Smith has named his strongest possible squad - he will pick four players from Andy and Jamie Murray, Kyle Edmund, Dan Evans and Dominic Inglot - in the knowledge that both teams can change their line-up up to one day before the opening matches on Friday week.

"People can change their mind," Smith said. "Technically they can change two players before the draw, so it's still possible.

"To be honest, you can't prepare thinking about 'what ifs'. We just prepare the best we can. We focus on ourselves.

"It's not like we're short on information on Novak Djokovic in terms of preparation and notes and scouting and analysis. We've done it for all the players, as we always do - every Serbian team member, including their No 5, 6, 7 and 8, so we cover all our bases."

Andy Murray confirmed this week that he will play in the tie provided he is fit.

The world No2 is in good shape at the moment but hopes to be playing three more matches here at Wimbledon, beginning with his quarter-final today against Jo-Wilfried Tsonga.

"He is named in the team, which is already a show of the commitment he has always had for us, but I can't sit here and say how anyone is going to feel depending on what happens during the week," Smith said. "If he is fit and healthy, then he will play.

"Davis Cup is really important to him. It's one of the things he really likes playing in. He has talked openly about that. It's clearly one of the events that motivates him. He likes being part of the team.

"He enjoys the people who are involved in it, the players, the staff. The atmosphere is amazing. I think there are all those elements that mean it remains an important part of his schedule."

Serbia have home advantage and have chosen the playing surface - clay - which they think will suit them best and provide the greatest challenge for their opponents.

Switching to clay immediately after the end of the grass-court campaign and immediately before a particularly busy hard-court season will test players to the limit.

Most of the leading men have two Masters Series tournaments and the Olympics to fit in between now and the start of the US Open at the end of August.

However, the Serbs will be without their two leading players, both Djokovic and Viktor Troicki having made themselves unavailable.

The Serbia team comprises Dusan Lajovic (world No 82), Filip Krajinovic (No 108), Janko Tipsarevic (No 411) and Nenad Zimonjic (No 26 in doubles). Tipsarevic, a former world No 8, is making his way back after a lengthy absence through injury.

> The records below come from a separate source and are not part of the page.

/-! ### Writing registers -/

/-- The host page (R393, R431). -/
def writeHost (s : State) (off x : Nat) : State :=
  let low (n : Nat) : Nat := x % 2 ^ n
  match off with
  | 0x008 => s.modHost fun h => { h with rlsize := word64 x }
  | 0x010 => after s (execRlgo (word64 x) s)
  | 0x018 => s.modHost fun h => { h with nodeid := BitVec.ofNat 16 x }
  | 0x020 =>
    if 300 ≤ low 16 && low 16 ≤ 1500 then
      { s with withheld := s.withheld || decide (low 16 < s.host.pwrnow.toNat) }.modHost fun h => { h with pwrcap := BitVec.ofNat 16 x }
    else s
  | 0x048 => s.modHost fun h => { h with elcons := word64 x }
  | 0x060 | 0x068 | 0x070 | 0x078 =>
    let at' := off - 0x60
    let old := s.host.nonce
    s.modHost fun h => { h with nonce := (List.range 32).map fun i =>
      if at' ≤ i && i < at' + 8 then BitVec.ofNat 8 (bits x (8 * (i - at')) 8) else old.getD i 0 }
  | 0x080 => after s (execAttgo (word64 x) s)
  | 0x090 => s.modHost fun h => { h with attaddr := word64 (bits x 3 49 * 8) }
  | 0x098 => s.modHost fun h => { h with herrvec := BitVec.ofNat 16 x }
  | 0x0A0 => s.modHost fun h => { h with fatalvec := BitVec.ofNat 16 x }
  | 0x0C0 => s.modHost fun h => { h with pdaddr := word64 (bits x 6 46 * 64) }
  | 0x0C8 =>
    if bits s.host.pdst.toNat 0 2 == 1 || s.host.devst != 1 then s
    else
      let v := word64 x
      match pdOp v with
      | 1 => after s (execPartitionCreate v s)
      | 2 => after s (execPartitionUpdate v s)
      | 3 => after s (execPartitionRemove v s)
      | _ => pdRefused s 6
  | _ => s

/-- The second half of a 16-byte port acts on both halves, if the first has been written (R394). -/
def writeHalf (s : State) (part : Nat) (p : Partition) (off x : Nat) (act : BitVec 128 → State → State) : State :=
  if off % 16 == 0 then s.setPart part { p with half := Sparse.insert p.half off (word64 x) }
  else
    match Sparse.find? p.half (off - 8) with
    | none => s
    | some low => act (BitVec.ofNat 128 (low.toNat + x % 2 ^ 64 * 2 ^ 64)) (s.setPart part { p with half := Sparse.erase p.half (off - 8) })

/-- A port page (R394). -/
def writePort (s : State) (part off x : Nat) : State :=
  match s.part? part with
  | none => s
  | some p =>
    match off with
    | 0x000 => ringDoorbell s part x
    | 0x008 => flushRequests (s.setPart part { p with prqc := word64 x }) part
    | 0x020 | 0x028 => writeHalf s part p off x fun v s => after s (execArrival part v s)
    | 0x030 | 0x038 => writeHalf s part p off x fun v s => after s (execShootdown part v s)
    | 0x048 => s.setPart part { p with prqvec := word64 (x % 2 ^ 16) }
    | 0x050 => s.setPart part { p with perrvec := word64 (x % 2 ^ 16) }
    | _ => s

/-- The OP that a value of DBGCTL names (R419). -/
def runDebug (s : State) (part : Nat) (v : Word) : State :=
  match dbgOp v with
  | 1 => after s (execDbgClaim part v s)
  | 2 => after s (execDbgRelease part v s)
  | 3 => after s (execDbgStop part v s)
  | 4 => after s (execDbgResume part v s)
  | 5 => after s (execDbgStep part v s)
  | 6 => after s (execDbgDump part v s)
  | 7 => after s (execDbgLoad part v s)
  | _ => refuseDebug part v s
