-- ==== Sys2Proof/Machine/Step.lean ====
section
/-! DEFINITION. One step of the machine (R258), and the state that stands for a loaded program. -/

namespace Sys2Proof.Machine

/-- One step: the turn that comes next is taken. -/
def step (s : State) : Host.Outcome State Fault Refusal :=
  let (t, s) := takeTurn s
  turn t s

/-- The state in which the very next step runs an instruction: it is next in the run in issue of scheduler 0 of core 0. -/
def State.withFetchWord (s : State) (nbits w : Nat) : State := placeWord s nbits w

end Sys2Proof.Machine
end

Smith said there would no question of suggesting to Andy Murray that he does not have to play in the light of the weakened Serbian line-up.

"If he wants to play, absolutely he plays," Smith said.

"This competition really motivates him. He has thrived on the responsibility of leading the team. He enjoys every single day of the training and being around the guys. It says a lot that he wants to play and to be involved in this tie, as well.

"There's every reason that we could go through to say, 'Come on, skip this!' But that's not how he feels. He knows himself better than anybody.

"He's playing great tennis. We can't sit here and prepare for what we think may be a weakened team. We have to look after our own and realise this is an opportunity for us to try to reach the semi-finals again."

Assuming everyone is fit, Britain's second singles player is likely to be Edmund, who excels on clay. Evans, who has been nursing a leg injury, is less comfortable on the surface, but Smith pointed out that he is in good form and will climb to a career-high world ranking position of around No 72 next week.

"Although clay is not the surface that he would choose to play on, he is playing very, very well and I've got a lot of confidence in him when it comes to Davis Cup," Smith said.

"There are a few things that can happen in the coming days and weeks. That's why you need that flexibility and you are allowed to change two players within an hour of the draw."

He added: "Whoever turns out for them, they are going to be tough. It's going to be very, very hot, 35C-plus. It's on clay, their chosen surface, in front of their home fans.

"They will be lifted by everything. They are playing against the defending champions. It's going to be very difficult whoever turns out for them."